Anna Mastrangelo, tra valzer e balli ottocenteschi – di Egizio Trombetta

di DANCE HALL NEWS 12 Settembre 2016
scritto da DANCE HALL NEWS 12 Settembre 2016 1.145 visualizzazioni

“Scene da un Ballo a Palazzo, danze e arie d’opera dell’800” è il nome di un sogno, un viaggio nel tempo che la Compagnia AEM Danza offre a tutti i suoi ospiti. Sonorità, immagini e emozioni dei balli ottocenteschi di Palazzo. Un viaggio che parte dal Teatro Palazzo Santa Chiara in Roma che conduce gli intervenuti a spaziare con la fantasia, sublimati dalle atmosfere offerte dai valzer corali, dalle mazurche, dalle quadriglie e dalle contraddanze. E poi ancora le arie d’opera cantate e accompagnate dalla magia del violino. Le sorprese di certo non mancano… è da queste sorprese inizia la nostra chiacchierata con Anna Mastrangelo, direttrice della Compagnia AEM Danza.

Signora Mastrangelo, state riservando al vostro pubblico parecchie sorprese…

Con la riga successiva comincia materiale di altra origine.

/-- Call an alternate source on a forge (R62, R65, R193): a subroutine of its stream, or a request to the peer that holds
the replica (R366). A subroutine runs from the stream's present position, anew for each descriptor or page that diverts: the
spec says neither where nor how often it runs when several reads of one missed entry divert (DESIGN CHOICE, log 164). -/
def State.callAlternate (s : State) (f : ForgeId) (j : Job) (m : Mould) (mf : MForge) (r : Running) (alt : Nat) : State :=
  match m.alternates[alt]? with
  | none => s
  | some a =>
    if a.kind = 1 then match m.recvs[a.recv]? with
      | some e =>
        let s := s.modRun j.fn j.mould fun r => { r with requested := if r.requested.contains a.recv then r.requested else r.requested ++ [a.recv] }
        if r.requested.contains a.recv || (s.fns[j.fn]).recvLog.any (fun x => x.mould == m.id && x.recv == a.recv && x.step == r.index) then s
        else (s.modMould j.fn j.mould fun m => { m with credited := m.credited ++ [a.recv] }).sendTo j.fn m e.peer 0x03 0 r.index e.sequence
      | none => s
    else s.modForge f fun x => { x with nest := .call x.pc true :: x.nest, pc := (mf.subs[a.sub]?).getD x.pc }

/-! ### Uncorrectable lines (R241, R279, Table TIER-5, Table PLIN-8) -/

/-- What a read that meets an uncorrectable line does. -/
inductive Ue where
  | wait
  | kv
  | fatal
  deriving DecidableEq, Repr

/-- Functions that map a shared model (R396). -/
def State.modelUsers (s : State) (m : Fin 16) : List FnId :=
  s.fnsWith fun f => f.spans.any (·.model == some m)

/-- WEIGHT_REFETCH to every tenant that uses a model. -/
def State.weightRefetch (s : State) (m : Fin 16) (off : Nat) : State :=
  let id := ((s.models[m]).map (·.id)).getD 0
  (s.modelUsers m).foldl (fun s fn => s.log 0x0204 (some fn) 0 (toLe 8 id.toNat ++ toLe 4 (off / 65536))) s

def addBad (line : Nat) (p : Page) : Page := { p with bad := if p.bad.contains line then p.bad else p.bad ++ [line] }

/-- A page that is not restored is POISONED; a billet is reported (Table POWR-5). -/
def State.poisonPage (s : State) (g : FnId) (a line : Nat) : State :=
  let s := s.modPage g (a / 65536) (addBad line)
  if (s.fns[g]).roleOf a == some .billets then
    ({ s with migr := { s.migr with poisoned := inc32 s.migr.poisoned } } : State).log 0x0203 (some g) 0 (toLe 8 (a / 65536 * 65536)) else s

/-- The header of an uncorrectable KV page, in whatever state the page is (R202). -/
def poisonHdr (n : Nat) (f : Fn) : Fn :=
  let hit := fun (h : KvHdr) => h.num == n && h.state != KvState.free
  { f with hdrs := updateWhere hit (fun h => { h with state := .poisoned }) f.hdrs }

Questo spettacolo è nato con l’idea di far conoscere maggiormente questo tipo di danze. L’idea è quella di accogliere le persone che vengono a trovarci con le danze e con l’aiuto dell’atmosfera ottocentesca di un salone delle feste.  Le danze all’epoca rappresentavano la parte principale delle feste insieme ad ospiti, cantanti d’opera e ballerini, anche di danza classica. Era questo che cercavo di mettere nello spettacolo e poter offrire questa ambientazione sia per coloro che già conoscono questo tipo di danze, sia per coloro che non le conoscono affatto. Parlo di sorpresa perché è di fatto un qualcosa che non c’è in giro come forma di spettacolo. Stiamo provando di farla giungere al pubblico in maniera piacevole cercando di coinvolgere le persone che comunque rimangono sedute, ma non sempre, a scoprire questa diversa modalità di stare insieme attraverso il ballo.

Il pubblico viene coinvolto durante lo spettacolo. Spesso gli artisti eseguono le loro performance in platea, fra gli spettatori

Si, l’ho pensato appositamente per ricreare l’atmosfera di un salone. Siamo in un teatro, ma noi vogliamo ricreare l’atmosfera di un salone ottocentesco dove si svolgevano quel tipo di feste. L’idea è quella di avvicinare il pubblico intervenuto attraverso i nostri ballerini, i cantanti e i musicisti per poi farli anche interagire con noi.

E fra l’altro lo spettacolo non inizia nella sala teatro, ma nel foyer…

Il foyer è un salone appunto, quindi si inizia in un salone delle feste. Cosa che poi anticamente si faceva perché i balli si tenevano nei foyer e poi si svolgevano comunque in teatro. Quindi il teatro era vissuto anche per il ballo e non solo per lo spettacolo. Sto cercando di far rivivere questo tipo di esperienza pur non facendo ballare troppo le persone del pubblico ma soprattutto i nostri ballerini.

Successivamente gli spettatori sono accompagnati in promenade in sala teatro là dove si dà il via alle danze. Ma non solo…

Ci sono varie arie d’opera, quelle un po’ più conosciute ovviamente che offrono la festosità del bel canto, alternando tenore e soprano, che cantano insieme o da soli, con le danze, le contraddanze, le quadriglie, i valzer corali proprio per creare questa atmosfera d’insieme.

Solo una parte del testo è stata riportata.